BELLEAIR — When former Belleair Town Commissioner Karla Rettstatt was accused by a volunteer committee member in April 2019 of having a conflict of interest when voting on legal matters concerning the Pelican Golf Club, where she was employed, the town attorney absolved her of any wrongdoing.

Despite the attorney’s assurances, a trio of complaints against Rettstatt was ultimately filed with the Florida State Commission on Ethics a few months later. However, due to pandemic-related delays, it would take two years before the panel would issue a final ruling on the matter.

But on Sept. 20, Rettstatt and her attorney, John Rich, appeared before the Town Commission to announce the former deputy mayor and longtime community advocate had officially been cleared of any wrongdoing by the ethics commission following the conclusion of the panel’s investigation.

“I am happy to report to you that on September 15, 2021, the State of Florida Commission on Ethics issued this public report regarding the consolidated complaint,” Rich said, noting the complaints were consolidated into one “because they contained the same identical word for word narrative complaint.”

Rich stated the commission found that “based on the preliminary investigation of the complaint and the recommendation of the commission’s advocate, the Commission on Ethics finds there is no probable cause to believe the respondent, Karla Rettstatt, as a member of the Town Commission of Belleair, violated section 112.3143 of Florida statues by voting on measures that she knew would inure her to special private gain or loss of her employment.” According to the commission’s ruling, Rettstatt was also cleared on the additional complaints of entering a contractual relationship to construct a new home with an entity doing business with her agency as well as misusing her commission position to influence the Belleair Community Foundation.

Rich, who noted he represented Rettstatt throughout the process, said the investigation and response to the complaints “was no small undertaking. It’s required a significant amount of time, resources, and expense in both the public and private sector,” and he added “as her attorney I can say she responded fully and openly to this investigation all along the way,” including making the trip to Tallahassee to hear the commission’s final ruling, something the complainants didn’t do, Rich said.

Before and after Rich’s remarks, several residents spoke on Rettstatt’s behalf, including Lil Cromer, who said, “It’s a pity that the commissioners who volunteer their time for the welfare of our community are subjected to salacious charges.” James MacArthur said he “doesn’t know of anyone in this room that has dedicated more of their free time and life to the city of Belleair” than Rettstatt. “And it really bothers me … that someone can accuse somebody in a baseless manner without merit that causes public humiliation, public consternation, pain for the family and the time and expense to defend herself against allegations that were totally untrue.”

Finally, Rettstatt got up and spoke about the effect the ordeal has had on her and her family.

“It’s been a long time,” she said. “It was very stressful for a lot of people.”

After thanking town staff and officials for helping with the legal paperwork, Rettstatt said she “wanted to make it clear” her decision not to run for reelection was not “because of this ethics complaint from these three people” before addressing Deputy Mayor Tom Kurey, who was also accused, and cleared, of a potential conflict of interest stemming from his sale of a home he owned to the Doyle family in 2019.

“I’m really sorry you had to go through the same malicious assassination on your character as I did,” Rettstatt said. “We are tired of those who want to knock down our town by hiding behind social media platforms. We need to move forward. We have a great town, and we are very blessed. Thank you.”

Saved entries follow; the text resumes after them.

-- ==== Sys2Proof/Machine/Core.lean ====
section
/-!
DEFINITION. The machine as the host's interface names it.
-/

def Sys2Proof.core : Host.Core := { State := Sys2Proof.Machine.State, Fault := Sys2Proof.Machine.Fault, Refusal := Sys2Proof.Machine.Refusal, step := Sys2Proof.Machine.step, reset := Sys2Proof.Machine.State.reset }
end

Mayor Mike Wilkinson noted, “When we sit up here, all volunteers, we have a family behind us, and they’re the forgotten ones,” before congratulating Rettstatt and thanking her for her service to Belleair.

Afterward, Rettstatt said the ordeal would not overshadow her longstanding love of the community.

“My family and I love living in Belleair,” Rettstatt said via email. “It’s a great place to raise a family, we feel a part of a special community. This is the reason I dedicate my spare time to making Belleair better.”

On moving forward from what she called “a financial strain on my family and to the taxpayers of Belleair,” Rettstatt said the incident “has not changed my dedication to the town. It’s made my commitment stronger. We will continue our efforts through the BCF to make Belleair a better place for our residents. My hope is that people volunteer and get more involved instead of using social media to complain about everything they don’t like.”